To see these characteristic types of profiles requires that the elemental concentrations of regolith are first normalized to the concentration of an immobile element (Brimhall and Dietrich 1987; White 1995). Normalization corrects for contraction or expansion of soil and for apparent dilution or enrichment effects that occur when multiple elements in a system react (FIG. 4). For example, relatively unreactive elements, such as Zr (found in zircon), Ti (rutile, anatase), and Nb (columbite, tantalite), commonly become enriched in regolith as more soluble constituents are depleted. When the concentration of an immobile element is normalized to that of another immobile element, the concentration-depth curve exhibits the characteristics of an immobile profile (FIG. 4A).

In contrast, depletion profiles (FIG. 4B) document loss of elements from the surface, often from mineral dissolution. For example, FIGURE 4B shows a reaction front caused by leaching of Cu from Rose Hill Shale (central Pennsylvania) during soil development. Almost 50% of the Cu has been lost from this soil at the top of the profile. The high affinity of Cu for organic ligands may explain Cu leaching from this soil developed on the relatively non-reactive shale parent. As another example, geochemists often analyze the depletion profile of Na to interpret the dissolution of plagioclase (White 1995).
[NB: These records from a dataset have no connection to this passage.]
/-- LEASE_DECISION_ARRIVAL (R322, R337): AGE keeps the boundaries that left the request pending, not the one that decided it
(log 20). An index retired since the decision stays out of the holding (R319). -/
def execLeaseDecisionArrival (n : Nat) (d : LeaseDec) (s : State) : Host.Outcome State Fault Refusal :=
  let put (e0 : LeaseEntry) : LeaseEntry :=
    let e := if e0.state = 0 then { e0 with age := e0.age - 1 } else e0
    let m := ~~~(goneOn s n e.req)
    if d.state = 3 then { e with state := 3 }
    else { e with state := 1, next := d.mask1 &&& m, eff1 := d.frame1, after := d.mask2 &&& m, eff2 := d.frame2, ends := d.ends,
                  notice := d.notice }
  .next (match smGet (nd s n).leases none d.entry with
    | some e => if e.serial = d.serial then modNd s n fun x => { x with leases := smPut x.leases d.entry (some (put e)) } else s
    | none => s)

/-! The instructions. -/

/-- The lease word of the task's tenant on this node (R321). -/
def leaseWord (s : State) : Word := smGet (cn s).leaseW 0 (tenantOf (cc s))
/-- EN and SHUT of a lease word. -/
def leaseEn (w : Word) : Bool := bit w 10
def leaseShut (w : Word) : Bool := bit w 11

/-- A lease instruction (R334): EN, and SHUT where the instruction needs it, are tested before its own checks. -/
def leaseOp {α : Type} (f : FE) (srcs : List Reg) (shut result : Bool) (pre : State → Pre α) (room : α → State → Bool)
    (act : α → State → State) (val : α → Word) : Op α :=
  { len := 2, tk := f.tk, seqs := [.ctrl], handler := false, flags := feFlags f, srcs := srcs,
    flying := if result then 1 else 0, now := !result,
    pre := fun s =>
      if !leaseEn (leaseWord s) || (shut && !leaseShut (leaseWord s)) then .fault (causeHere s codePerm) s
      else match pre s with
      | .go x s' => if room x s' then .go x s' else .hold s'
      | p => p,
    eff := fun x s => if result then flyReg (act x s) f.d (val x) 12 (pushKey s f.tk) f.sig else signal (act x s) f.sig }

/-- Fields of the request word (R335). -/
def rqDest (w : Word) : Nat := fld w 47 36
def rqPrio (w : Word) : Nat := fld w 35 34
def rqTimed (w : Word) : Bool := bit w 33
def rqMin (w : Word) : Nat := fld w 19 10
def rqCount (w : Word) : Nat := fld w 9 0

/-- The dimension of the line that two nodes share, if they differ in just one (R316). -/
def lineDim (s : State) (a b : Nat) : Option Nat :=
  match [0, 1, 2].filter fun k => coordOf a k != coordOf b k with
  | [k] => if inTorus s b then some k else none
  | _ => none
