-- ==== Sys2Proof/Machine/System.lean ====
section
/-! DEFINITION. Voluntary pre-emption and saving (R415 to R420), the disposal of a held context by TRET and by the host
(R424, R453), and the other SYS instructions (R423 to R434) with the steps that complete them. -/

namespace Sys2Proof.Machine

/-! Voluntary pre-emption. -/

/-- Whether a core's voluntary cut is taken now (R121, R177, R415): every sequencer has stood at a quiet point since the
core began to be left, and the reduction that ran then has retired. -/
def preemptDue (s : State) (n c : Nat) : Bool :=
  let k := co s n c
  k.mode == .run && k.leaving && k.red.isNone && k.ret.isNone

/-- Whether every token FIFO and queue register of a core is empty (R73, R416). -/
def betweenEmpty (k : Core) : Bool :=
  (k.fifos.all fun f => f.2.n == 0 && f.2.v == 0) && k.queues.all fun q => q.2.entries.isEmpty

/-- PREEMPTION_CUT (R415, R416). -/
def execPreemptionCut (n c : Nat) (s : State) : Host.Outcome State Fault Refusal :=
  if !preemptDue s n c then .next s else
  let k := co s n c
  let why := k.preempt.getD 0
  let s := modCo s n c fun k => { k with preempt := none }
  .next (takeTrap s n c
    (if betweenEmpty k then ⟨codeBudget, why, 8, false, true, 0, 0⟩ else ⟨codeQuietSpan, 1, 8, false, false, 0, 0⟩))

/-- Whether every member of a core's gang has been taken too (R389). -/
def gangTaken (s : State) (n c : Nat) : Bool :=
  match (co s n c).task, gangOf s n c with
  | some t, some g => g.members.all fun m =>
      let k := co s n m.2.2
      (taskId k == m.2.1 && k.mode == .saving) || (gangEntries (nd s n) t.dq (match t.gang with | some x => x.rec_ | none => 0)).any
        fun e => e.tcb == m.2.1
  | _, _ => true

/-- Whether a core's context may be saved: its window stores are acknowledged (R215), and its gang is taken (R389). -/
def saveDue (s : State) (n c : Nat) : Bool :=
  let k := co s n c
  k.mode == .saving && k.winOut.isEmpty && (k.saveHeld.isSome || gangTaken s n c)

/-- A save that cannot be made (R420, R453): a kind-2 record with SAVEAREA and its SUB; a pre-emption is abandoned and the
task resumes, a context that the host holds stays held. -/
def abandonSave (s : State) (n c sub : Nat) (va : Word) : State :=
  let s := postAttn s n 2 c (codeSaveArea + 256 * sub) va
  match (co s n c).saveHeld with
  | some h => modCo s n c fun k => { k with mode := .hostHeld h.1 h.2, saveHeld := none }
  | none => resume s n c (s.now + 1)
An element that is leached at the surface may reprecipitate at depth in the regolith, resulting in a depletion-enrichment profile (FIG. 4C). An example is the soil sequence E-Bs, E-Bt commonly observed in forests where conditions at the top of the profile favor Al dissolution, and less acidic conditions with lower organic ligand concentration deeper in the profile favor formation of secondary Al precipitates. Depletion-enrichment profiles may also be exhibited by Fe, as well as by other elements, including those that are affected by the chemistry of Fe and Al.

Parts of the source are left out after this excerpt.